Error when launch Training multigpu

I get this error when i run training with mulitiGPUs:
nvalidArgumentError: 2 root error(s) found.
** (0) Invalid argument: Cannot batch tensors with different shapes in component 0. First element had shape [60,400,400,3] and element 7 had shape [32,400,400,3].**

Any help would be appreciated.
Thanks.

Hi @Awatef_Edhib. Welcome to the forum.
Did you manage to get your code working on a CPU?
I mean the error message doesn’t suggest this relates to GPU/multi GPUs. It looks like a “regular” op issue due to different batch size. I may be wrong though.

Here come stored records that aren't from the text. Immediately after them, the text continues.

-- ==== Sys2Proof/Machine/PortEvents.lean ====
section
/-! DEFINITION. The order decoder's sequence of checks and the panel ports (chapter 7, R152 to R155). -/

namespace Sys2Proof.Machine

/-- An order that has passed the code and port checks goes to its owning block. -/
def runOrder (k : OrderKind) (i : PortId) (o : Order) (s : State) : Answer :=
  match k with
  | .qsys => orderQsys i o s
  | .qalm => orderQalm i o s
  | .qzon => orderQzon i o s
  | .qpnt => orderQpnt i o s
  | .nxch => orderNxch i o s
  | .zalm => orderZalm i o s
  | .arst => orderArst i o s
  | .ziso => orderZiso i o s
  | .zrin => orderZrin i o s
  | .ovrd => orderOvrd i o s
  | .oval => orderOval i o s
  | .fzon => orderFzon i o s
  | .eqrs => orderEqrs i o s
  | .ndem => orderNdem i o s
  | .ptst => orderPtst i o s
  | .pthl => orderPthl i o s
  | .ptrd => orderPtrd i o s
  | .cmen => orderCmen i o s
  | .cmlv => orderCmlv i o s
  | .wpcf => orderWpcf i o s
  | .wzcf => orderWzcf i o s
  | .wscn => orderWscn i o s
  | .wdcf => orderWdcf i o s
  | .rpcf => orderRpcf i o s
  | .rzcf => orderRzcf i o s
  | .rscn => orderRscn i o s
  | .rdcf => orderRdcf i o s

/-- The order decoder (R154): the code, then the port rights, then the order's own checks. -/
def decodeOrder (i : PortId) (o : Order) (s : State) : Answer :=
  match orderKind o.code with
  | none => refuse .unknown o s
  | some k => if portAllowed k i then runOrder k i o s else refuse .port o s

/-- An order completes (R142): the reply fills the output slots with the flags as they stand, which are cleared. -/
def PortRec.complete (y : Reply) (r : PortRec) : PortRec :=
  { r.clearFlags with
    outSlots := #v[some (r.byte0 y.code), some y.r1, some y.r2, some y.r3]
    rptr := 0
    inProgress := none }

/-- The port takes its order (R141): the input slots are freed and the order is in progress. -/
def PortRec.take (o : Order) (r : PortRec) : PortRec :=
  { r with inSlots := Vector.replicate 4 none, wptr := 0, inProgress := some o }

/-- The port has no order in progress and all four output slots are EMPTY (R141). -/
def PortRec.free (r : PortRec) : Bool := r.inProgress.isNone && !r.replyWaiting

/-- An order is taken, decoded and, unless a store write has been accepted, completed within the event (R141,
R142). -/
def takeOrder (i : PortId) (o : Order) (s : State) : State :=
  match decodeOrder i o (s.setPort i ((s.port i).take o)) with
  | (t, some y) => t.setPort i ((t.port i).complete y)
  | (t, none) => t

/-- The test of R141: a complete order is taken if the port is free. -/
def takeIfReady (i : PortId) (s : State) : State :=
  match (s.port i).completeOrder with
  | some o => if (s.port i).free then takeOrder i o s else s
  | none => s

/-- A byte reaches the input slots (R139): it is stored, and may complete an order; or it is discarded with
OVERRUN. -/
def writeByte (i : PortId) (x : Byte) (s : State) : State :=
  let r := s.port i
  match r.inSlots[r.wptr] with
  | some _ => s.setPort i { r with overrun := true }
  | none => takeIfReady i (s.setPort i { r with inSlots := r.inSlots.set r.wptr (some x), wptr := r.wptr + 1 })

/-- SEL going inactive (R140): a partial order is discarded and SHORT set. -/
def selReleased (i : PortId) (s : State) : State :=
  let r := s.port i
  if r.inputEmpty || r.completeOrder.isSome then s
  else s.setPort i { r with inSlots := Vector.replicate 4 none, wptr := 0, short := true }

/-- A read strobe (R143): the byte driven is the port's last byte driven after the event. -/
def readByte (i : PortId) (s : State) : State :=
  let r := s.port i
  match r.outSlots[r.rptr] with
  | none => s.setPort i { r with underrun := true }
  | some x =>
    takeIfReady i
      (s.setPort i { r with outSlots := r.outSlots.set r.rptr none, rptr := r.rptr + 1, lastDriven := x })

/-- A panel writes a whole order: the ends of its four write strobes, with SEL active and no other event between
them (R139, R141). At a free port with EMPTY input slots the order is taken at the fourth; otherwise it waits, or its
bytes are discarded, as R139 says. -/
def deliverOrder (i : PortId) (o : Order) (s : State) : State :=
  writeByte i o.b3 (writeByte i o.b2 (writeByte i o.b1 (writeByte i o.code s)))

/-- The store write in progress completes (R142, R167): the new value and its effect, then the DONE reply at the
B-port with the operands echoed. -/
def storeWriteDone (s : State) : State :=
  match s.write with
  | none => s
  | some w =>
    let t := completeWrite w.target s
    match t.ports.b.inProgress with
    | none => t
    | some o => t.setPort .b (t.ports.b.complete { code := .done, r1 := o.b1, r2 := o.b2, r3 := o.b3 })

end Sys2Proof.Machine
end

Hi @Awatef_Edhib, The error occurs due to combing of 2 different batch size tensors. You can try by unbatching them. Also as @tagoma suggested you can run your code on single cpu to know if it is a problem occurs using multi GPU or problem in the code implementation. Thank You.

1 Like

Hello @tagoma @Kiran_Sai_Ramineni when i run it in single gpu and with batch size = 1, it work without any error. But when i run it on multigpus or i change batch size, i get an error.

1 Like

Hey @Awatef_Edhib!

@Ekaterina_Dranitsyna posted it yesterday

E.g. the section Creating a data parallel mesh

By chance, could this be of help to you?